The primary purpose, intention, or goal of these performances is for the actors to acquire attitudes (rather than to consume an entertainment). This relates to Brecht's theory of Gestus, his substitution for traditional drama's mimesis. The relation to reality is a critical one. Brecht's refunctioned mimesis is understood not as a simple mirroring or imitation, but as a measuring; it always involves some kind of attitude on our part. It is not possible, in Brecht's view, to produce a neutral mimesis. Brecht's poem "On Imitation" elaborates this notion succinctly:

He who only imitates and has nothing to say
On what he imitates is like
A poor chimpanzee, who imitates his trainer's smoking
And does not smoke while doing so. For never
Will a thoughtless imitation
Be a real imitation.

Brecht also often had questionnaires handed out at the end of the performances, and would rewrite the plays based on the audiences' answers to them.
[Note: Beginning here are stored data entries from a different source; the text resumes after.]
-- ==== Sys2Proof/Certificates/Slice0/Obligations.lean ====
section
/-! DEFINITION. The statements for the provers: what the commands and the block do, from the rules of spec/. In them
`exec c s = .next t` says that command `c` completes from `s`, with `t` what it leaves. -/

open Sys2Proof Sys2Proof.Machine

/-! ### The step -/

/-- A step takes the command at the front of the queue and runs it on the state with the queue's rest. -/
def Obligations.StepRunsFrontCommand : Prop :=
  ∀ (c : Instr) (rest : List Instr) (s : State),
    step { s with pending := c :: rest } = exec c { s with pending := rest }

/-- With no command waiting (the model's choice, log entries 1, 9, 25): a held part stands; else the engine takes the oldest
submission a key handed over; with none on its way the first of its own steps that are due is made, as the command it is;
with none due one millisecond passes. The own steps are those whose moment has come (`State.Due`), in a fixed order. -/
def Obligations.StepWithoutCommand : Prop :=
  ∀ s : State,
    (s.pending = [] →
      (s.held = true → step s = .next s) ∧
      (s.held = false →
        (∀ h rest, s.keys.handed = h :: rest →
          step s = .next (State.takeHandover h { s with keys := { s.keys with handed := rest } })) ∧
        (s.keys.handed = [] → s.ownSteps = [] → step s = .next { s with now := s.now + 1 }) ∧
        (∀ c later, s.keys.handed = [] → s.ownSteps = c :: later → step s = exec c s))) ∧
    (s.held = true → s.ownSteps = []) ∧
    (s.held = false →
      (∀ c, c ∈ s.ownSteps ↔ s.Due c) ∧ s.ownSteps.Sublist ownOrder ∧ ((∀ c, ¬ s.Due c) → s.ownSteps = [])) ∧
    ownOrder.Nodup

/-- Every command, from every state, answers a next state, and leaves the queue of waiting commands alone. That no event
stops the part, and that a command out of its condition has no effect, are the model's readings (log entries 33, 32). -/
def Obligations.EveryCommandGoesOn : Prop :=
  ∀ (c : Instr) (s : State), ∃ t, exec c s = .next t ∧ t.pending = s.pending

/-- The state after reset: the values the rules give a part that starts on a store as shipped. Its clock, its pins, the
held mark, that it has started already, and two marks of the manual digit are the model's choices (log entries 1, 5, 6, 9, 38). -/
def Obligations.ResetState : Prop :=
  State.reset.pending = [] ∧ State.reset.held = false ∧
  (∀ n, let l := State.reset.line n
    l.st = .disabled ∧ l.committed = Profile.default ∧ l.pendingProfile = Profile.default ∧
    l.out = ⟨false, false, false, false, false⟩ ∧ l.loop.taken = false ∧ l.rev.taken = false ∧
    l.ring.burst = false ∧ l.ring.count = 0 ∧ l.ring.glareDue = none ∧ l.supervision = .off ∧
    l.manual = Manual.idle ∧ l.postAnswer = false ∧ l.timers = LineTimers.stopped ∧ l.cursor.sub = .none ∧
    l.cursor.sendProgram = [] ∧ l.cursor.pulses = 0 ∧ l.pc = Classifier.reset l.pc.pin ∧
    l.lastClass = none ∧ l.lastCause = none ∧ l.lastJob = none) ∧
  State.reset.pool.gens = Bank.fill 2 none ∧ State.reset.pool.wait = [] ∧
  State.reset.cadence = factoryCadence ∧
  State.reset.jobs = ⟨[], Bank.fill 4 [], [], 0, Bank.fill 4 .stopped⟩ ∧
  State.reset.store.st = .checking ∧ State.reset.store.op = none ∧ State.reset.store.spares = [32, 33, 34, 35] ∧
  (∀ b : LogicalNo, ∃ p : PhysicalNo, p.val = b.val ∧ State.reset.store.map.get b = some p) ∧
  (∀ e : EntryNo, State.reset.store.entry e = .blank) ∧
  (∀ p, (State.reset.store.blocks.get p).eraseCount = 0) ∧ State.reset.store.medium = .erased ∧
  (∀ k, let key := State.reset.key k
    key.binding = .none ∧ key.live = .none ∧ key.cond = .up ∧ key.since = none) ∧
  State.reset.keys.debounceMs = 20 ∧ State.reset.keys.active = Bank.fill 4 false ∧ State.reset.keys.queue = [] ∧
  State.reset.keys.deferred = [] ∧ State.reset.keys.handed = [] ∧ State.reset.keys.lastFail = none ∧
  (∀ src, State.reset.source src = ⟨if src = 6 then 1#8 else 0#8, 0#8, false⟩) ∧ State.reset.events.attn = false ∧
  State.reset.events.resetCause = .powerOn ∧ State.reset.events.lastLinkError = none ∧
  State.reset.events.lastDiscarded = none ∧
  State.reset.link.settings.even = false ∧ State.reset.link.rx = Receiver.hunting ∧ State.reset.link.inbound = [] ∧
  State.reset.link.outbound = [] ∧ State.reset.link.tx = .idle ∧ State.reset.link.breakSince = none

/-! ### Resets, the start, and the start-up check -/

/-- Power-on and pin reset (R193, R29, R31, R67, R71, R120, R138, R168, R170): every block in its power-on state. The model's
are: the pins stand as they are and the part is held until it starts (log entries 6, 8, 9, 34), a pin reset sets the link by
the straps last read (10), map, spares and the settings' condition stand until the check (21), a submission on its way is
gone (25), and two marks of the manual digit stand clear (38). -/
def Obligations.PowerOnState : Prop :=
  ∀ (c : Instr) (cause : ResetCause) (straps : BitVec 3) (s : State),
    (c = .powerOn straps ∧ cause = .powerOn) ∨ (c = .pinReset ∧ cause = .pin ∧ straps = s.pins.straps) →
    ∃ t, exec c s = .next t ∧ t.pending = s.pending ∧ t.held = true ∧ t.now = 0 ∧ t.pins = ⟨straps, s.pins.lhold⟩ ∧
      (∀ n, let l := t.line n
        l.st = .disabled ∧ l.committed = Profile.default ∧ l.pendingProfile = Profile.default ∧
        l.out = ⟨false, false, false, false, false⟩ ∧ l.loop = ⟨(s.line n).loop.pin, false, none⟩ ∧
        l.rev = ⟨(s.line n).rev.pin, false, none⟩ ∧ l.ring = ⟨(s.line n).ring.pin, false, none, none, 0, none⟩ ∧
        l.supervision = .off ∧ l.manual = Manual.idle ∧ l.postAnswer = false ∧ l.attempt = none ∧
        l.cursor.sub = .none ∧ l.cursor.sendProgram = [] ∧ l.cursor.pulses = 0 ∧
        l.timers = LineTimers.stopped ∧ l.pc = Classifier.reset (s.line n).pc.pin ∧
        l.lastClass = none ∧ l.lastCause = none ∧ l.lastJob = none) ∧
      t.pool = ⟨Bank.fill 2 none, []⟩ ∧ t.cadence = factoryCadence ∧
      t.jobs = ⟨[], Bank.fill 4 [], [], 0, Bank.fill 4 .stopped⟩ ∧
      t.store.st = .checking ∧ t.store.op = none ∧ t.store.check = none ∧ t.store.lastOp = none ∧
      t.store.lastRetired = none ∧ t.store.lastCleared = none ∧ t.store.map = s.store.map ∧
      t.store.spares = s.store.spares ∧ t.store.settingsCondition = s.store.settingsCondition ∧
      (∀ k, t.key k = ⟨(s.key k).raw, false, none, .up, .none, .none⟩) ∧ t.keys.debounceMs = 20 ∧
      t.keys.active = Bank.fill 4 false ∧ t.keys.queue = [] ∧ t.keys.deferred = [] ∧ t.keys.handed = [] ∧
      t.keys.lastFail = none ∧
      (∀ src, t.source src = ⟨if src = 6 then 1#8 else 0#8, 0#8, false⟩) ∧ t.events.attn = false ∧
      t.events.resetCause = cause ∧ t.events.lastLinkError = none ∧ t.events.lastDiscarded = none ∧
      t.link = ⟨⟨if straps.toNat ≤ 4 then straps.toNat else 0, false⟩, Receiver.hunting, [], [], .idle, none⟩

/-- What a power-on or pin reset leaves of the store's medium (R153, R155): with no work in hand, or work in ERASE or VERIFY,
all of it as it stands; a SAVE inside PROGRAM leaves the settings block INVALID, one between ERASE and PROGRAM (at the
moment ERASE ended, log entry 16) as the erase left it. An entry block of an operation, or of a blank rewrite of the
start-up check, inside PROGRAM keeps its erase count and has its content unreadable as it was; its role stands as it was
or is that of the logical block written (free, log entry 15). -/
def Obligations.ResetDuringStoreWork : Prop :=
  ∀ (c : Instr) (s : State), (∃ straps, c = .powerOn straps) ∨ c = .pinReset → ∃ t, exec c s = .next t ∧
    (let written : LogicalNo → PhysicalNo → OpPhase → Nat → Prop := fun b p ph since =>
       t.store.medium = s.store.medium ∧
       (ph ≠ .program ∨ s.now ≤ since → t.store.blocks = s.store.blocks) ∧
       (∀ q, q ≠ p → t.store.blocks.get q = s.store.blocks.get q) ∧
       (t.store.blocks.get p).eraseCount = (s.store.blocks.get p).eraseCount ∧
       (t.store.blocks.get p).content = (s.store.blocks.get p).content ∧
       ((t.store.blocks.get p).role = (s.store.blocks.get p).role ∨ (t.store.blocks.get p).role = .logical b)
     (s.store.op = none → s.store.rewriteNow = none →
       t.store.blocks = s.store.blocks ∧ t.store.medium = s.store.medium) ∧
     (∀ o b, s.store.op = some o → o.target = .settings b →
       t.store.blocks = s.store.blocks ∧
       t.store.medium = if o.phase = .program ∧ o.since < s.now then .invalid else s.store.medium) ∧
     (∀ o b p buf, s.store.op = some o → o.target = .block b p buf → written b p o.phase o.since) ∧
     (∀ r, s.store.op = none → s.store.rewriteNow = some r → written r.b r.p r.phase r.since))

/-- The part starts (R193, R152, R156, R181): the straps are read, the time-stamp clock counts from 0, the store enters
CHECKING with its map and spare list rebuilt from the headers, each line is measured from its pins, each key's debounced
level is its pin's (the model's choice, log entry 8), and everything else stands as the reset left it. A part that has
started ignores it (log entry 32). -/
def Obligations.PartStarts : Prop :=
  ∀ (straps : BitVec 3) (s : State),
    (s.held = false → exec (.partStart straps) s = .next s) ∧
    (s.held = true → ∃ t, exec (.partStart straps) s = .next t ∧
      (∀ n, (s.line n).MeasuredAt 0 (t.line n)) ∧
      (∀ k : KeyNo, t.key k = { s.key k with
        deb := if h : 16 ≤ k.val then (s.key k).raw == s.keys.active.get ⟨k.val - 16, by omega⟩ else (s.key k).raw
        since := none }) ∧
      (∀ b p, t.store.map.get b = some p → (s.store.blocks.get p).role = .logical b) ∧
      (∀ b, t.store.map.get b = none → ∀ p, (s.store.blocks.get p).role ≠ .logical b) ∧
      (∀ p, p ∈ t.store.spares ↔ (s.store.blocks.get p).role = .spare) ∧ t.store.spares.Pairwise (· < ·) ∧
      t = { s with
        now := 0, held := false, pins := { s.pins with straps := straps }, lines := t.lines
        keys := { s.keys with all := t.keys.all }
        link := { s.link with settings := ⟨if straps.toNat ≤ 4 then straps.toNat else 0, false⟩ }
        store := { s.store with
          st := .checking, op := none, check := some ⟨0, none⟩, map := t.store.map, spares := t.store.spares } })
Ideally, the Lehrstücke project tries to set up a whole series of new dialectical relations. Firstly, the relation between form and content is subsumed or synthesised into a higher dialectic of function; "the means have to be asked what the end is". It thus attempts to side step the whole form and content question in favour of one concerning function. The actor–audience interaction is supposed to become dialectical, as is that between the actor and the text. Principles of interaction govern these two relations.

Brecht eventually abandoned his experiments with the Lehrstücke form, but it has been taken up and developed in the last few decades by the postmodernist dramatist Heiner Müller (in plays such as Mauser (1975) and The Mission (1982)) and by the Brazilian director Augusto Boal. Boal's "forum theatre" took the abolition of the actor–audience division proposed by Brecht and realized it through the use of what he calls a "spect-actor"—a member of the audience who is able to get up onto the stage to actively intervene in the drama presented. The theatrical experience becomes a collective experiment and search for solutions to social problems experienced by the audience.

The German peace researcher Reiner Steinweg de used his seminal analysis of the Lehrstücke form in the work of Brecht (Das Lehrstück. Brechts Theorie einer politisch-ästhetischen Erziehung) to develop his own self-reflexive peace-activist educational work, which initiated his local activism project "Gewalt in der Stadt".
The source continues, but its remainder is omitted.